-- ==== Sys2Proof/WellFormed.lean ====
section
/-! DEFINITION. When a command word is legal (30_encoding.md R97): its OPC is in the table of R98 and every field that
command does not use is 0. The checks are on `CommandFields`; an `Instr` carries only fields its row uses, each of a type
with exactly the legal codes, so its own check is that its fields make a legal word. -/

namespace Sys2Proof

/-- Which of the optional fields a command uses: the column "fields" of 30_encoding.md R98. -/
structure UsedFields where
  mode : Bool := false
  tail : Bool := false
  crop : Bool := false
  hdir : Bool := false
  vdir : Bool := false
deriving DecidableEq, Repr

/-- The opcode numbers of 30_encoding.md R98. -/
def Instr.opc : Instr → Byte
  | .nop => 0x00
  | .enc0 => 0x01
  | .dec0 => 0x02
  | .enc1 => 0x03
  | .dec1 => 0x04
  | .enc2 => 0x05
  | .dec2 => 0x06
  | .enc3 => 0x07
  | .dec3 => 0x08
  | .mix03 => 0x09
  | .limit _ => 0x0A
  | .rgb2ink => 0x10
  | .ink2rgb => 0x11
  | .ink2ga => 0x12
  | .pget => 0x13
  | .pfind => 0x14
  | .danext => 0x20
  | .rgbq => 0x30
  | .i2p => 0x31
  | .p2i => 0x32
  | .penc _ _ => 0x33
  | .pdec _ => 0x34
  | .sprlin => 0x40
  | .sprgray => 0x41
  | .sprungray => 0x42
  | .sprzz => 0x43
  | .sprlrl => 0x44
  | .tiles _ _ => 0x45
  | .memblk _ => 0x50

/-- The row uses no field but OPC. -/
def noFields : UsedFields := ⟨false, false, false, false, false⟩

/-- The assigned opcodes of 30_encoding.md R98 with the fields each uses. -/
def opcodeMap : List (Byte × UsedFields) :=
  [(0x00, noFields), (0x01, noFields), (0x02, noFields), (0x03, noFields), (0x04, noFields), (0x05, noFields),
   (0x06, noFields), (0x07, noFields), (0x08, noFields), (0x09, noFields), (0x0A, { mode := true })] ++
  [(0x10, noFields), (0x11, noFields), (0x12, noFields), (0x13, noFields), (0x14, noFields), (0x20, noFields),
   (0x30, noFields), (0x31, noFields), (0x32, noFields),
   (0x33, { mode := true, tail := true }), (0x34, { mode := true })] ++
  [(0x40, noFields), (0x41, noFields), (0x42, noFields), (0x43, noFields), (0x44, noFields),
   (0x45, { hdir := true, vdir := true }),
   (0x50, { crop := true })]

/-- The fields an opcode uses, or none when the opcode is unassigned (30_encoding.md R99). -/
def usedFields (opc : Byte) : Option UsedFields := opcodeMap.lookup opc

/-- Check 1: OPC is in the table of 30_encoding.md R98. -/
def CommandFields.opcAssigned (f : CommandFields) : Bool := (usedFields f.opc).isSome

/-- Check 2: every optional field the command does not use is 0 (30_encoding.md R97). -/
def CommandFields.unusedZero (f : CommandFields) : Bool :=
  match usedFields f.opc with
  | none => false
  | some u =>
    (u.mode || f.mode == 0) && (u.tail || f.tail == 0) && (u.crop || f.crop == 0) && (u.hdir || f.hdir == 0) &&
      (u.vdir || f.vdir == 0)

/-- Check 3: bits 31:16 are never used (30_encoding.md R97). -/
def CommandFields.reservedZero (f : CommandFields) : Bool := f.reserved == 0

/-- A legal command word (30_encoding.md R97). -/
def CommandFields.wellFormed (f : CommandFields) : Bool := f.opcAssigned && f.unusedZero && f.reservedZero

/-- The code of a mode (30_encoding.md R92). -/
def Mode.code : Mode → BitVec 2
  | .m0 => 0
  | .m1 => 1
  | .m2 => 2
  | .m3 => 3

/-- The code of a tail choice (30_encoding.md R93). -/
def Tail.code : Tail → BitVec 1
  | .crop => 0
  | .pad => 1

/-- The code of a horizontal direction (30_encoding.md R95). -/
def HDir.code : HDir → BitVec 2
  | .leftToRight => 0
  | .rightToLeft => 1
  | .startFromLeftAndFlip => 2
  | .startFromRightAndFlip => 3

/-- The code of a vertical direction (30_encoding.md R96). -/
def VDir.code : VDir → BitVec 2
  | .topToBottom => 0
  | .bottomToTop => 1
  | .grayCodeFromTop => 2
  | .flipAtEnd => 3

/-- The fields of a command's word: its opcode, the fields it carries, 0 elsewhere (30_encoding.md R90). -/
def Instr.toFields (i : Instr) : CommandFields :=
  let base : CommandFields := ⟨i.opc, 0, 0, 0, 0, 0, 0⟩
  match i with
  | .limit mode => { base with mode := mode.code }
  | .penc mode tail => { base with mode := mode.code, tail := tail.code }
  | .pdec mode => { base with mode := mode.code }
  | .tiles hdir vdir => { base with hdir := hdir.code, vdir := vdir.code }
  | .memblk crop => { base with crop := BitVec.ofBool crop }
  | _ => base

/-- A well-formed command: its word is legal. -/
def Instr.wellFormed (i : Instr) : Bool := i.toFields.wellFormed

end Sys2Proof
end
#####
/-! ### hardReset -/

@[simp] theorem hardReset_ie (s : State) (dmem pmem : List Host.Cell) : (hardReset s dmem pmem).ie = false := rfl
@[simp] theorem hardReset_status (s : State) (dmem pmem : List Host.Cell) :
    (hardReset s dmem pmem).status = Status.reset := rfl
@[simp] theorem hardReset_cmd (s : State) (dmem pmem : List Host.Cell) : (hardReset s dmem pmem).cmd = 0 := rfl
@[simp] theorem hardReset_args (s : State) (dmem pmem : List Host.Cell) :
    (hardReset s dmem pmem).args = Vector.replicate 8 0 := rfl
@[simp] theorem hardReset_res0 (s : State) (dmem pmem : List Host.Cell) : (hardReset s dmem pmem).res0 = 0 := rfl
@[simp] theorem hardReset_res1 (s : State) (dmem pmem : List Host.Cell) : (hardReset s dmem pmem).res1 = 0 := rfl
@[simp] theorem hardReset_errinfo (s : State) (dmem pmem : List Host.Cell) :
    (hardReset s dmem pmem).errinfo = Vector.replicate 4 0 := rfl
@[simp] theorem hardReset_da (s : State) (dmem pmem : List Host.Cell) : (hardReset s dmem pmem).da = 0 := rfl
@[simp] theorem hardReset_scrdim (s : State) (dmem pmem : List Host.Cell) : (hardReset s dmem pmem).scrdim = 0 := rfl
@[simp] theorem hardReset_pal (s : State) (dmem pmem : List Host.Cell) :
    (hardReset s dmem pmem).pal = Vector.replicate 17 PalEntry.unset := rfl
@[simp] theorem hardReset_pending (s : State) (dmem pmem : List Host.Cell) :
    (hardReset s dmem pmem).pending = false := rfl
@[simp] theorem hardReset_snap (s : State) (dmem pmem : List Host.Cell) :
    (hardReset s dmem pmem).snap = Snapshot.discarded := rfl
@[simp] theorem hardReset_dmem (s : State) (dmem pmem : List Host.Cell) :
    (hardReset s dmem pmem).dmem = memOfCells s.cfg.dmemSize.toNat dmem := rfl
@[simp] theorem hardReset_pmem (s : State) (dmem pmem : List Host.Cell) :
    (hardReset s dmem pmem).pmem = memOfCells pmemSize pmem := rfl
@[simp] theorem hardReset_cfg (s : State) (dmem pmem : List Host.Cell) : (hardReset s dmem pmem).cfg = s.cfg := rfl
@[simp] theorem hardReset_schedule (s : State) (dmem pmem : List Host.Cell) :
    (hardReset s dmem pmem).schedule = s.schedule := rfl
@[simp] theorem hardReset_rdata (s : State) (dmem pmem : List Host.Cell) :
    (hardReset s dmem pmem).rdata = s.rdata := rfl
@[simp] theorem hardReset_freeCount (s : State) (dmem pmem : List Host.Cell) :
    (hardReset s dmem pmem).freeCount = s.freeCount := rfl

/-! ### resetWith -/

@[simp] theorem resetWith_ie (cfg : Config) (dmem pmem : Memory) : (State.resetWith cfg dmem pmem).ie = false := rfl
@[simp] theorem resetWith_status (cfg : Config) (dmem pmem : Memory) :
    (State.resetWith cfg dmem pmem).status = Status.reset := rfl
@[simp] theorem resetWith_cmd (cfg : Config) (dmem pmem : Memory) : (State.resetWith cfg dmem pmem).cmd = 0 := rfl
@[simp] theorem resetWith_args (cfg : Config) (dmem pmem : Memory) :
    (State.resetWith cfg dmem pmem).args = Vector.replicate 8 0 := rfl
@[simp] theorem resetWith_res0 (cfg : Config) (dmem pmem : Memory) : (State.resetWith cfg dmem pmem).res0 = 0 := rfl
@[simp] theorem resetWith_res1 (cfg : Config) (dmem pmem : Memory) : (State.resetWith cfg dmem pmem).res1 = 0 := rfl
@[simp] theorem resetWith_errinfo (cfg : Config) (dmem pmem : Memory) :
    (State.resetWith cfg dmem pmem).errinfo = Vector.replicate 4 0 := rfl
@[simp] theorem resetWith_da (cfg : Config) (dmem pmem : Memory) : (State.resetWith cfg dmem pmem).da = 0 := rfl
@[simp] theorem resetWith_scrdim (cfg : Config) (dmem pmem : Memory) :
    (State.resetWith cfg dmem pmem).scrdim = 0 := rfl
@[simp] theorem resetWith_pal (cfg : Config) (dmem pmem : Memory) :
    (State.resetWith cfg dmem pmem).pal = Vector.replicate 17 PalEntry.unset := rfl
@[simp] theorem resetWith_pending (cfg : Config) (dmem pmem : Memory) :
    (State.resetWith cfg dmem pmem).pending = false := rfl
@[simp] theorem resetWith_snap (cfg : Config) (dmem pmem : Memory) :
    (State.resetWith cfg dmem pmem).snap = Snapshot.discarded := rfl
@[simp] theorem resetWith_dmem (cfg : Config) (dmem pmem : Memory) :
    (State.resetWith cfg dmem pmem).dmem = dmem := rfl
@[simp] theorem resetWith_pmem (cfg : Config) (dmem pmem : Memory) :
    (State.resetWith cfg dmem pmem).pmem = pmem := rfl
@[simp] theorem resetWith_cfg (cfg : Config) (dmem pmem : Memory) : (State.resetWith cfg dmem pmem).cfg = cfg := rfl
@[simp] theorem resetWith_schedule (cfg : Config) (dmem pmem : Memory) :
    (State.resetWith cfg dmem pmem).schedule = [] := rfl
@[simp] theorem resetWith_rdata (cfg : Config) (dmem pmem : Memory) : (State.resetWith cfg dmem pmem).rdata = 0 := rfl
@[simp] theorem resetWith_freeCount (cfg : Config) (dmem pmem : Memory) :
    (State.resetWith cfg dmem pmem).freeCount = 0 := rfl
#####
- [Problem]
Using the records above, copy word for word the line with "(State.resetWith cfg dmem pmem).errinfo", the line with "(State.resetWith cfg dmem pmem).scrdim", and every line between them.

- [Solution below]
    (State.resetWith cfg dmem pmem).errinfo = Vector.replicate 4 0 := rfl
@[simp] theorem resetWith_da (cfg : Config) (dmem pmem : Memory) : (State.resetWith cfg dmem pmem).da = 0 := rfl
@[simp] theorem resetWith_scrdim (cfg : Config) (dmem pmem : Memory) :
    (State.resetWith cfg dmem pmem).scrdim = 0 := rfl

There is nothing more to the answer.